If you have got a list like this:
one two one three one two four
and you want to remove the duplicates from the list, chances are that you will end up with this result:
four one three two
Because you are using a command like:
sort -u < list.txt
or the longer form:
cat list.txt | sort | uniq
There is an easy way to keep the original order of the list and remove the duplicates in an oneliner.
For this you need to number the entries in the list with this command:
nl list.txt
If you don't have nl on your system, you can use cat -n or whatever tickles your fancy.
This will give you the list:
1 one 2 two 3 one 4 three 5 one 6 two 7 four
We will use the numbering to restore the original order when we are done removing the duplicates.

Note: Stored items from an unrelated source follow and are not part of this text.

-- ==== Sys2Proof/Machine/TimedEvents.lean ====
section
/-! DEFINITION. The events of the part's own timers: the charge frame (spec/04_charge_allocation.md, R82), keep-alives
(spec/07_talk_floor.md, R139), release windows (spec/06_loans.md, R121), the air frame (spec/08_air_frame_plan.md, R150,
R151), the clock and the aging sweep (spec/09_presence_tracking_and_loan_aging.md, R161, R166 to R168). -/

namespace Sys2Proof.Machine

/-- CHARGE_FRAME_BOUNDARY (R82): every rack's staged values are applied. -/
def State.chargeFrameBoundary (s : State) : State :=
  let s1 := rackNumbers.foldl State.applyRack s
  { s1 with charge := { s1.charge with frameTime := 0 } }

/-- KEEPALIVE_EXPIRY (R139). Of a microphone that is no longer TALKING, or whose keep-alive a TALK_ACTIVE has started
again, it changes nothing (R140). -/
def State.keepaliveExpiry (s : State) (m : Nat) : State :=
  if (s.mic m).state = .talking ∧ s.keepAliveDue m then State.finishFloors s (s.expireKeepAlive m) else s

/-- An index joins the passed list of a loan (R121). -/
def Loan.passOver (l : Loan) (i : Nat) : Loan := { l with passed := l.passed ++ [i] }

/-- RELEASE_WINDOW_EXPIRY (R121): the record leaves its loan, joins its passed list, and is offered if it goes READY; with
no timer the expiry does nothing. -/
def State.releaseWindowExpiry (s : State) (i : Nat) : State :=
  match s.timer i, s.loanOf i with
  | some _, some id =>
    let s1 := (s.withdraw i).modLoan id fun l => l.passOver i
    State.finish s (State.settle s s1 [id] (s1.readyOf [i])) []
  | _, _ => s

/-- COMPARE_A (R150). -/
def State.compareA (s : State) : State := { s with air := { s.air with phaseHigh := true } }

/-- FRAME_BOUNDARY (R150, R151). -/
def State.frameBoundary (s : State) : State :=
  { s with air := { s.air with
    frameTime := 0
    frameSplit := s.air.nextPlan.split
    currentPlan := s.air.nextPlan
    sequence := (s.air.sequence + 1) % 65536
    phaseHigh := false
    syncHigh := true } }

/-- CLOCK_ADVANCE (R161). -/
def State.clockAdvance (s : State) : State :=
  { s with age := { s.age with clock := (s.age.clock + 1) % 4294967296, clockPhase := 0 } }

/-- At or past its due (R168). -/
def Record.pastDue (x : Record) (now : Nat) : Bool :=
  match x.due with
  | some d => decide (d ≤ now)
  | none => false

/-- The silence of a record has reached a length; a last_heard later than now is taken as now (R168). -/
def Record.silentFor (x : Record) (now length : Nat) : Bool :=
  match x.lastHeard with
  | some h => decide (length ≤ now - h)
  | none => false

/-- Test 1 of an examination (R167). -/
def State.ageDue (s : State) (i : Nat) (x : Record) : State × Record :=
  if x.state = .onLoan ∧ x.pastDue s.age.clock then
    let y := { x with overdueFlag := true, state := .overdue }
    ((s.setRecord i (some y)).post (.overdue i), y)
  else (s, x)

/-- Tests 2 and 3 of an examination (R167). -/
def State.ageSilence (s : State) (i : Nat) (x : Record) : State :=
  if (x.state = .onLoan ∨ x.state = .overdue) ∧ x.silentFor s.age.clock s.settings.missingAfter then
    (s.setRecord i (some { x with state := .missing })).post (.missing i)
  else if x.state = .missing ∧ x.overdueFlag = false ∧ x.pastDue s.age.clock then
    s.setRecord i (some { x with overdueFlag := true })
  else s

/-- The examination of a position (R167); a free position is passed over. -/
def State.examine (s : State) (i : Nat) : State :=
  match s.record i with
  | none => s
  | some x => (s.ageDue i x).1.ageSilence i (s.ageDue i x).2

/-- SWEEP_STEP (R166): 8 positions from the pointer are examined and the pointer advances by 8. -/
def State.sweepStep (s : State) : State :=
  let p := s.age.sweepPointer
  let s1 := (List.range 8).foldl (fun t k => t.examine ((p + k) % 1024)) s
  { s1 with age := { s1.age with sweepPointer := (p + 8) % 1024, stepTime := 0 } }

/-! ## Meanings -/

/-- CHARGE_FRAME_BOUNDARY (R81): a reset taken first begins the frame afresh. -/
def execChargeFrameBoundary (s : State) : Host.Outcome State Fault Refusal :=
  s.timed (decide (chargeFrameTicks ≤ s.charge.frameTime)) s.chargeFrameBoundary

/-- KEEPALIVE_EXPIRY. -/
def execKeepaliveExpiry (mic : Nat) (s : State) : Host.Outcome State Fault Refusal := s.event (s.keepaliveExpiry mic)

/-- RELEASE_WINDOW_EXPIRY (R120): a window started since is of another handout. -/
def execReleaseWindowExpiry (index : Nat) (s : State) : Host.Outcome State Fault Refusal :=
  s.timed (s.windowDue index) (s.releaseWindowExpiry index)

/-- COMPARE_A (R150): a reset taken first begins the frame afresh. -/
def execCompareA (s : State) : Host.Outcome State Fault Refusal :=
  s.timed (decide (s.air.frameSplit * slotTicks ≤ s.air.frameTime)) s.compareA

/-- FRAME_BOUNDARY (R150): a reset taken first begins the frame afresh. -/
def execFrameBoundary (s : State) : Host.Outcome State Fault Refusal :=
  s.timed (decide (frameTicks ≤ s.air.frameTime)) s.frameBoundary

/-- CLOCK_ADVANCE (R161): one second after the last event that set the clock's phase, a SET_CLOCK or a reset. -/
def execClockAdvance (s : State) : Host.Outcome State Fault Refusal :=
  s.timed (decide (secondTicks ≤ s.age.clockPhase)) s.clockAdvance

/-- SWEEP_STEP (R166): a reset taken first begins the 250 ms afresh. -/
def execSweepStep (s : State) : Host.Outcome State Fault Refusal :=
  s.timed (decide (stepTicks ≤ s.age.stepTime)) s.sweepStep

end Sys2Proof.Machine
end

Next thing is to sort the list on the second field:
nl list.txt | sort -k2
7 four 1 one 3 one 5 one 4 three 2 two 6 two
and tell sort to remove the lines with duplicate fields:
nl list.txt | sort -k2 -u
7 four 1 one 4 three 2 two
All that is left is to restore the original order:
nl list.txt | sort -k2 -u | sort -n
1 one 2 two 4 three 7 four
and get rid of our inserted numbering:
nl list.txt | sort -k2 -u | sort -n | cut -f2-
one two three four
Imagine trying to do this on a Windows box, I wouldn't know where to start 😉